What you'll be doing

  • Build evaluation infrastructure to measure AI system speed and accuracy — both offline (during development) and online (in production).
  • Create observability tooling and dashboards that surface quality metrics week-over-week.
  • Diagnose quality gaps. When accuracy drops, trace whether it's retrieval, ranking, prompting, or something else causing the issue.
  • Experiment with different models and agent configurations, using data to guide decisions.
  • Prototype and validate improvements to our RAG pipeline — chunking strategies, retrieval methods, re-ranking approaches.
  • Analyze how our customers are using our AI features to help us identify improvements or new areas for development.
  • Work closely with other engineers to give them confidence that their changes improve quality.
  • Help us stay up-to-date with the cutting-edge AI research, techniques, and tools.

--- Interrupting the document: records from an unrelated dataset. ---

-- ==== Sys2Proof/Tests/Slice0.lean ====
section
/-! SUPPORT. Tests: the ill-formed commands that WellFormed refuses; the spec's worked examples and figures,
one step each; and for every obligation with hypotheses a state and operands that meet them. -/

namespace Sys2Proof.Tests

open Machine

set_option Elab.async false

/-! ### WellFormed refuses -/

/-- The Line Profile of the worked examples (spec/01 1.8, spec/02 2.12), with a fallback recipe. -/
def profile : Profile := ⟨6000, 200, 4, 1000, 600, 10, some 4, 2500, 2300, 10, #v[300, 300, 300, 300], 2000⟩

/-- Recipe 2 of the worked examples (spec/04 4.9): 20 ms forward, 1 ms reverse, ramp table 1. -/
def recipe2 : Recipe := ⟨⟨20, 0, 1, 0⟩, 1, 40, some 5800, 5, [⟨0, 200, 600⟩, ⟨2000, 220, 660⟩]⟩

/-- Recipe 5 of the worked examples: 40, 2, 2 and 2 ms, ramp table 3. -/
def recipe5 : Recipe := ⟨⟨40, 2, 2, 2⟩, 3, 60, none, 5, [⟨0, 250, 750⟩]⟩

def interlockConfig : InterlockConfig := ⟨true, .low, .edge, true, false, true, true, false, 4, 6⟩

def program : MonitorProgram := ⟨.clamped, .all, 1, false, false, false, 0, 0⟩

def report : PeriodReport := ⟨0, 755, 2270, 20, 1, 400, false, 0, 0⟩

def entry : StagingEntry := ⟨7001, 2, some 600, 2940, 2940, false⟩

theorem test_wf_accepts : ∀ i ∈ ([.setProfile profile, .setRecipe 2 recipe2, .setInterlock 2 interlockConfig,
    .setMonitor 1 program, .periodReport 5 report, .announcePanel entry, .setRamp 1 [50, 100],
    .armChannels [5], .badKind 0x1B#8, .frameReceived 0 (List.replicate 239 0), .removePanel (.byEntry 1),
    .setSegment .b 19 (some ⟨5200, 800, 8000, 24000, 3⟩)] : List Instr), i.wf = true := by decide +kernel

theorem test_wf_refuses_profile : ∀ p ∈ ([{ profile with lineLength := 65536 }, { profile with eye := 65536 },
    { profile with pulsesPerMm := 256 }, { profile with stallTime := 65536 },
    { profile with nominalLength := 65536 }, { profile with tolerance := 256 },
    { profile with fallback := some 255 }, { profile with fallbackAreaA := 65536 },
    { profile with fallbackAreaB := 65536 }, { profile with zeroInterval := 65536 },
    { profile with spacing := #v[300, 65536, 300, 300] }, { profile with contactorRest := 65536 }]
    : List Profile), (Instr.setProfile p).wf = false := by decide +kernel

theorem test_wf_refuses_segment : ∀ i ∈ ([.setSegment .a 256 none,
    .setSegment .a 2 (some ⟨65536, 800, 1, 1, 0⟩), .setSegment .a 2 (some ⟨0, 65536, 1, 1, 0⟩),
    .setSegment .a 2 (some ⟨0, 800, 65536, 1, 0⟩), .setSegment .a 2 (some ⟨0, 800, 1, 65536, 0⟩),
    .setSegment .a 2 (some ⟨0, 800, 1, 1, 256⟩), .setLimits 256 1 1, .setLimits 1 65536 1,
    .setLimits 1 1 65536] : List Instr), i.wf = false := by decide

theorem test_wf_refuses_recipe : ∀ i ∈ ([.setRecipe 256 recipe2,
    .setRecipe 2 { recipe2 with timing := ⟨65536, 0, 1, 0⟩ },
    .setRecipe 2 { recipe2 with timing := ⟨20, 256, 1, 0⟩ }, .setRecipe 2 { recipe2 with timing := ⟨20, 0, 256, 0⟩ },
    .setRecipe 2 { recipe2 with timing := ⟨20, 0, 1, 256⟩ }, .setRecipe 2 { recipe2 with rampTable := 256 },
    .setRecipe 2 { recipe2 with holdFraction := 256 }, .setRecipe 2 { recipe2 with target := some 0 },
    .setRecipe 2 { recipe2 with target := some 4294967296 }, .setRecipe 2 { recipe2 with tolerance := 256 },
    .setRecipe 2 { recipe2 with stages := [⟨65536, 0, 0⟩] }, .setRecipe 2 { recipe2 with stages := [⟨0, 65536, 0⟩] },
    .setRecipe 2 { recipe2 with stages := [⟨0, 0, 65536⟩] },
    .setRecipe 2 { recipe2 with stages := List.replicate 38 ⟨0, 0, 0⟩ },
    .clearRecipe 256, .setRamp 256 [100], .setRamp 0 [256], .setRamp 0 (List.replicate 238 1)] : List Instr),
    i.wf = false := by decide +kernel

theorem test_wf_refuses_lists : ∀ i ∈ ([.armChannels [256], .disarmChannels [256], .clearFault [256],
    .armChannels (List.replicate 239 0), .disarmChannels (List.replicate 239 0),
    .clearFault (List.replicate 239 0)] : List Instr), i.wf = false := by decide +kernel

theorem test_wf_refuses_panels : ∀ i ∈ ([.announcePanel { entry with panelId := 4294967296 },
    .announcePanel { entry with recipe := 256 }, .announcePanel { entry with announced := some 0 },
    .announcePanel { entry with announced := some 65536 }, .announcePanel { entry with areaA := 65536 },
    .announcePanel { entry with areaB := 65536 }, .withdrawPanel 4294967296,
    .removePanel (.byId 4294967296), .removePanel (.byEntry 4294967296), .queryPanel (.byId 4294967296),
    .queryPanel (.byEntry 4294967296)] : List Instr), i.wf = false := by decide

theorem test_wf_refuses_plant : ∀ i ∈ ([.setInterlock 256 interlockConfig,
    .setInterlock 2 { interlockConfig with first := 256 }, .setInterlock 2 { interlockConfig with last := 256 },
    .ackInterlock 256, .setMonitor 256 program, .setMonitor 1 { program with selector := .one 256 },
    .setMonitor 1 { program with threshold := 65536 }, .setMonitor 1 { program with bandLow := 65536 },
    .setMonitor 1 { program with bandHigh := 65536 }, .readAnode 256, .setAnode 256 0 0,
    .setAnode 0 18446744073709551616 0, .setAnode 0 0 18446744073709551616, .queryChannel 256 1,
    .queryChannel 0 256] : List Instr), i.wf = false := by decide

theorem test_wf_refuses_events : ∀ i ∈ ([.phaseIntervalEnd 0, .phaseIntervalEnd 65536, .phaseBoundary 0,
    .phaseBoundary 65536, .periodReport 0 { report with tag := 256 },
    .periodReport 0 { report with averageForward := 65536 }, .periodReport 0 { report with averageReverse := 65536 },
    .periodReport 0 { report with forwardMs := 501 }, .periodReport 0 { report with reverseMs := 51 },
    .periodReport 0 { report with peakVoltage := 65536 }, .periodReport 0 { report with zeroValue := 32768 },
    .periodReport 0 { report with zeroValue := -32769 }, .periodReport 0 { report with faultCode := 256 },
    .armReport 0 256, .frameReceived 0 (List.replicate 240 0), .badKind 0x01#8, .badKind 0x1A#8] : List Instr),
    i.wf = false := by decide +kernel

/-! ### Small states -/

/-- A channel that has answered the Presence Poll. -/
def present : Channel := { Channel.afterReset with present := true }

/-- A READY channel with a valid zero. -/
def ready : Channel :=
  { present with state := .ready, contactorClosed := true, zero := .valid, zeroTimer := some 9000 }

/-- The line in RUN, links idle, channels 4, 5 and 25 on defined segments (spec/04 4.9: channel 5). -/
def line : State :=
  { State.reset with
    mode := .run
    bootTimer := none
    profile := some profile
    segments := (((Vector.replicate 40 none).set 4 (some ⟨2200, 800, 8000, 24000, 0⟩)).set 5
      (some ⟨3000, 800, 8000, 24000, 0⟩)).set 25 (some ⟨3000, 800, 8000, 24000, 1⟩)
    recipes := (((Vector.replicate 16 none).set 2 (some recipe2)).set 4 (some recipe5)).set 5 (some recipe5)
    conveyor := ⟨0, 0, .low, none, .running 1000⟩
    channels := .replicate 40 present
    moduleLink := ⟨none, [], []⟩ }

/-- A record on the line. -/
def record (entry id : Nat) (recipe length lead area : Nat) (clock : PhaseClock) : TrackRecord :=
  ⟨entry, id, some recipe, none, area, area, false, lead, some length, .onLine, false, false, false, 0,
    some clock, .zero⟩

/-- Records 118 and 119 of spec/05 5.7 and spec/07 7.10, channel 5 as given. -/
def plating (ch : Channel) (clock : PhaseClock) : State :=
  { line with
    track := [record 118 1118 5 610 4200 3150 ⟨.fwd, 20, 0⟩, record 119 1119 2 600 3450 2940 clock]
    channels := line.channels.set 5 ch }

/-- Channel 5 in ALIGN towards record 119, its ramp done. -/
def aligned : Channel := { ready with state := .running, period := .align 119, index := 16 }

/-- The period of spec/05 5.7 in its last interval. -/
def flight : InFlight :=
  ⟨(plating aligned ⟨.rev, 0, 0⟩).allocate 5 119 recipe2.timing .normal, 0, false, .rev, 0⟩

/-- Channel 5 delivering that period. -/
def delivering : Channel :=
  { aligned with
    period := .delivering flight, timing := recipe2.timing, forward := 756, reverse := 2268, tag := 1 }

/-- The frame of a request that is in hand. -/
def inHand : InHand := ⟨Request.queryLine.frame, ⟨0x1A#8, .ok, .nothing⟩, false⟩

/-- The line with a request in hand and a reply in transmission. -/
def replying : State := { line with link := { line.link with inHand := some inHand, tx := .reply inHand.reply } }

/-- The state a command leaves, the same state where it stops. -/
def after (i : Instr) (s : State) : State := match exec i s with
  | .next t => t
  | _ => s

theorem witness_line : line.receptive = true ∧ line.linkInv = true ∧ line.holdInv = true ∧
    line.panelInv = true ∧ line.channelInv = true ∧ line.conveyorInv = true := by decide +kernel

theorem witness_plating : (plating aligned ⟨.rev, 0, 0⟩).receptive = true ∧
    (plating delivering ⟨.rev, 0, 0⟩).receptive = true ∧ (plating aligned ⟨.rev, 0, 0⟩).channelInv = true ∧
    (plating aligned ⟨.rev, 0, 0⟩).panelInv = true := by decide +kernel

/-! ### The obligations' hypotheses are met -/

/-- A run's states at the ends of a reset: held in reset, and the reply of a taken Restart being sent. -/
def held : State := after .resetLineActive line

def restarting : State :=
  { line with link := { line.link with
    inHand := some ⟨Request.restart.frame, ⟨0x08#8, .ok, .nothing⟩, true⟩
    tx := .reply ⟨0x08#8, .ok, .nothing⟩ } }

theorem witness_StepOnEmptyQueue : (line.pending = [] ∧ line.due = []) ∧
    { line with conveyor := { line.conveyor with stall := .running 0 } }.due = [.stallTimerExpiry] ∧
    1 < { line with
      conveyor := { line.conveyor with stall := .running 0 }
      bootTimer := some 0 }.due.length := by decide +kernel

theorem witness_PowerOnResets : line.pins.resetHeld = false ∧ held.pins.resetHeld = true := by decide +kernel

theorem witness_ResetLineHolds : held.settled = true ∧ held.pins.resetHeld = true ∧ held.mode = .boot ∧
    held.bootTimer = none ∧ requestOf .queryLine = some .queryLine := by decide +kernel

theorem witness_ResetsKeepConfiguration : held.pins.resetHeld = true ∧ restarting.restartDue = true ∧
    line.settled = true ∧ line.pins.resetHeld = false ∧ line.restartDue = false := by decide +kernel

/-- BOOT with every order of its start sent. -/
def polled : State := { State.reset with moduleLink := ⟨none, [], []⟩ }

theorem witness_BootEnds : State.reset.settled = true ∧ State.reset.channelInv = true ∧
    State.reset.bootTimer.isSome = true ∧ line.settled = true ∧ line.bootTimer = none ∧
    ⟨7, .presencePoll⟩ ∈ State.reset.moduleLink.waiting ∧ polled.settled = true ∧ polled.bootTimer.isSome = true ∧
    ⟨7, .presencePoll⟩ ∉ polled.moduleLink.waiting := by decide +kernel

/-- The line with this remainder and backlash count. -/
def pulses (remainder backlash : Nat) : State :=
  { line with conveyor := { line.conveyor with remainder := remainder, backlash := backlash } }

theorem witness_PulsesWithoutAdvance : State.reset.mode.active = false ∧
    (∀ s ∈ [pulses 0 2, pulses 0 1, pulses 2 0, pulses 0 7998, pulses 0 8000, pulses 0 7999],
      s.settled = true ∧ s.mode.active = true) ∧
    (pulses 0 1).pins.eye = (pulses 0 1).conveyor.accepted ∧
    (fun s : State => s.settled = true ∧ s.conveyor.backlash = 1 ∧ s.pins.eye ≠ s.conveyor.accepted)
      { pulses 0 1 with pins := { line.pins with eye := .high } } ∧
    (pulses 2 0).conveyor.remainder + 1 ≠ (pulses 2 0).prof.pulsesPerMm ∧
    (pulses 0 7998).conveyor.backlash + 1 < 2000 * (pulses 0 7998).prof.pulsesPerMm ∧
    2000 * (pulses 0 8000).prof.pulsesPerMm ≤ (pulses 0 8000).conveyor.backlash ∧
    (pulses 0 7999).conveyor.backlash + 1 = 2000 * (pulses 0 7999).prof.pulsesPerMm := by decide +kernel

/-- One pulse short of a millimetre, with two records on the track, channel 5 as given. -/
def beforeAdvance (ch : Channel) : State :=
  { plating ch ⟨.fwd, 5, 0⟩ with conveyor := { line.conveyor with remainder := 3, debounce := some 2 } }

theorem witness_AdvanceMovesTrack : (fun s : State =>
    s.settled = true ∧ s.mode.active = true ∧ s.conveyor.backlash = 0 ∧
    s.conveyor.remainder + 1 = s.prof.pulsesPerMm ∧
    (∀ r ∈ moveTrack (s.prof.lineLength + 1500) none s.track,
      ¬ (r.state = .entering ∧ s.prof.eye + 1500 + s.prof.tolerance < r.position) ∧
      (r.departing = true ∨
        r.position < s.prof.lineLength + s.effective r ∧ r.position < s.prof.lineLength + 1500)) ∧
    (∀ c, (s.chan c).state ≠ .ready) ∧ s.holdCauses.stall = false ∧
    s.pins.eye = s.conveyor.accepted) (beforeAdvance delivering) ∧
    (beforeAdvance delivering).channels.toList.all (fun ch => match ch.period with
      | .align _ => false
      | _ => true) = true := by decide +kernel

What you'll need to be successful

  • Experience building and evaluating AI systems in production — including RAG pipelines, search / retrieval systems, LLM-powered applications, and both offline and LLM-based evaluation frameworks.
  • Strong proficiency in Python for prototyping and experimentation.
  • Openness to learning Ruby on Rails — our production system is built in Rails, and you'll need to integrate with and instrument the existing codebase.
  • Comfortable building infrastructure and tooling (eval pipelines, dashboards, data processing).
  • Deep understanding of RAG architecture: chunking strategies, embeddings, retrieval, re-ranking, context management.
  • Strong experimentation mindset — you’re comfortable designing and running A/B tests, measuring results, and iterating quickly to discover what works and what doesn’t.
  • Strong data analysis skills — you can interpret results, identify patterns, and communicate findings clearly.
  • A desire to work in an environment which values speed of iteration and individual autonomy, while also embracing personal accountability and the ability to collaborate effectively as part of a dynamic team.
  • Comfortable in a fast-paced environment with a certain level of ambiguity, especially when learning and picking up new technologies when projects require it.
  • Strong alignment with our values, find our values on our career page if you haven’t read up on them yet.
  • You are proficient in English (spoken, written, and reading) at a CEFR Level C2 / ILR Level 5.

Bonus Points

  • Experience with evaluation frameworks (Braintrust, LangSmith, or similar).

$130,000 - $140,000 USD per year

The cash compensation range shown is a starting point. In addition to equity, benefits and perks, your cash compensation is subject to an annual review and increase on a once per year basis.